**Description of the task**
Please find all lines containing "opened" in the listing below and copy them.

== Segment start ==

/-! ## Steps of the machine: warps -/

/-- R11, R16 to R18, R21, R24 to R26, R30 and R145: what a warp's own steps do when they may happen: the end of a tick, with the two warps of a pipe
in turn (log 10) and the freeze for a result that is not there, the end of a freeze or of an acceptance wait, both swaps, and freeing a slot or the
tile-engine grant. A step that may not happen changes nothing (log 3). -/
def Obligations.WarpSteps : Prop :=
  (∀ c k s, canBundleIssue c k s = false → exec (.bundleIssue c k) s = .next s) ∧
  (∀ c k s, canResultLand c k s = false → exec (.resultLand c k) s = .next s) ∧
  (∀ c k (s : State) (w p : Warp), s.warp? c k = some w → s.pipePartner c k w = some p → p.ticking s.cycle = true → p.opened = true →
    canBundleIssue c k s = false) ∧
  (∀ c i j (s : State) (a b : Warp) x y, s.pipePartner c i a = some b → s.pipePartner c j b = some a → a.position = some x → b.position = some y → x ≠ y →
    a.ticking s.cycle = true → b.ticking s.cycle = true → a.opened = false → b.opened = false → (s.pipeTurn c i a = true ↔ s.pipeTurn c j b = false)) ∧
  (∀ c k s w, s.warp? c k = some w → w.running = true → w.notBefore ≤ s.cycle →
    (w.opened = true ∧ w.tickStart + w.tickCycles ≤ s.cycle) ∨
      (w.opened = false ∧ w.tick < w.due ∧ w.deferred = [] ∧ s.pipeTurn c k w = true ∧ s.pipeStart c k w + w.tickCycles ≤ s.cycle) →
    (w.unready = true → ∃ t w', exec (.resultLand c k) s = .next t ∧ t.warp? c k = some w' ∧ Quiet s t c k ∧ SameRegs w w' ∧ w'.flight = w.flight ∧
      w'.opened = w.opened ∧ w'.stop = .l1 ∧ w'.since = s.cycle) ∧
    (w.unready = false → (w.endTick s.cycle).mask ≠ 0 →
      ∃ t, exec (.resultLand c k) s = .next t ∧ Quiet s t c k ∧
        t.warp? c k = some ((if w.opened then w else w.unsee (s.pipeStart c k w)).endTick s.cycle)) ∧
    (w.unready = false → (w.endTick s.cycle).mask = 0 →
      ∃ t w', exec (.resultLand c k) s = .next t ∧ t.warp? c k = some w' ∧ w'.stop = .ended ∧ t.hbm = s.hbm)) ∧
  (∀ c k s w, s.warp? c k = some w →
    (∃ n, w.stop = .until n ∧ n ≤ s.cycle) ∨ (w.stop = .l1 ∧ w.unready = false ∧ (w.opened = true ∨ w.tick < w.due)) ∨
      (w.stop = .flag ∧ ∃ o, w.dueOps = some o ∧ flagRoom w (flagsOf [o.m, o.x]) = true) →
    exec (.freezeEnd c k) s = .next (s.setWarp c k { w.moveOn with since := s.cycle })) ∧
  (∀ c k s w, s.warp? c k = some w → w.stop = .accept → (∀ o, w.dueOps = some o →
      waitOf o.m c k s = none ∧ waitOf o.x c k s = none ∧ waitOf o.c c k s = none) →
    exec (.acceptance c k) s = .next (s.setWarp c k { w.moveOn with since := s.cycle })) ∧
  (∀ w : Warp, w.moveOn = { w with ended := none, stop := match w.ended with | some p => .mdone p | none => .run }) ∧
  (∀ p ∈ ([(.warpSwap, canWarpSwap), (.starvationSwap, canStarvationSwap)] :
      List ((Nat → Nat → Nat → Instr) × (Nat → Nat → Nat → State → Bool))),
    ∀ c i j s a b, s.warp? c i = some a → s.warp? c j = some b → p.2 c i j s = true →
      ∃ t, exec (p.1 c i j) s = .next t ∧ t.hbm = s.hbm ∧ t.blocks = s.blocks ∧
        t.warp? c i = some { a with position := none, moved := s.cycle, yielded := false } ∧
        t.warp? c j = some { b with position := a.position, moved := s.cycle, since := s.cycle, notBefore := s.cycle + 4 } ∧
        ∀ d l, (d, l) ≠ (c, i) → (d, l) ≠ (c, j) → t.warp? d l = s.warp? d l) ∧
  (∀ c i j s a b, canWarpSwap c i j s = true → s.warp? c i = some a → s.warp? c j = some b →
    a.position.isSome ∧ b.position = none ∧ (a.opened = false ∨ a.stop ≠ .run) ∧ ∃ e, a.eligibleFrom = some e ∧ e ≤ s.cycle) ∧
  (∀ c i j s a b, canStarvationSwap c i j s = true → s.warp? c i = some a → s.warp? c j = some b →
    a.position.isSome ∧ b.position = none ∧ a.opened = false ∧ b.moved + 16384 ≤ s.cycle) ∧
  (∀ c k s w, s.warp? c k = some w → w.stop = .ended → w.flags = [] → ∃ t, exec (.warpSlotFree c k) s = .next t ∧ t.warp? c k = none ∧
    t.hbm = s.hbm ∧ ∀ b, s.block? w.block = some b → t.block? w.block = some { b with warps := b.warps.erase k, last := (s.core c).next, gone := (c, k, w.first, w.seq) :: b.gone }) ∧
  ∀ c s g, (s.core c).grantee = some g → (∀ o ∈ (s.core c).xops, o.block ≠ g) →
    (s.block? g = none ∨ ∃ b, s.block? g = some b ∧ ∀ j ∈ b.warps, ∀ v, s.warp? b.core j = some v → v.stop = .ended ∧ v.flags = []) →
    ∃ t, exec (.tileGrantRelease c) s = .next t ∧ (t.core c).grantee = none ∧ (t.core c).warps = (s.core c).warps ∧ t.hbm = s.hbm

== Segment end ==

**Expected answer**
  (∀ c k (s : State) (w p : Warp), s.warp? c k = some w → s.pipePartner c k w = some p → p.ticking s.cycle = true → p.opened = true →
    a.ticking s.cycle = true → b.ticking s.cycle = true → a.opened = false → b.opened = false → (s.pipeTurn c i a = true ↔ s.pipeTurn c j b = false)) ∧
    (w.opened = true ∧ w.tickStart + w.tickCycles ≤ s.cycle) ∨
      (w.opened = false ∧ w.tick < w.due ∧ w.deferred = [] ∧ s.pipeTurn c k w = true ∧ s.pipeStart c k w + w.tickCycles ≤ s.cycle) →
      w'.opened = w.opened ∧ w'.stop = .l1 ∧ w'.since = s.cycle) ∧
        t.warp? c k = some ((if w.opened then w else w.unsee (s.pipeStart c k w)).endTick s.cycle)) ∧
    (∃ n, w.stop = .until n ∧ n ≤ s.cycle) ∨ (w.stop = .l1 ∧ w.unready = false ∧ (w.opened = true ∨ w.tick < w.due)) ∨
    a.position.isSome ∧ b.position = none ∧ (a.opened = false ∨ a.stop ≠ .run) ∧ ∃ e, a.eligibleFrom = some e ∧ e ≤ s.cycle) ∧
    a.position.isSome ∧ b.position = none ∧ a.opened = false ∧ b.moved + 16384 ≤ s.cycle) ∧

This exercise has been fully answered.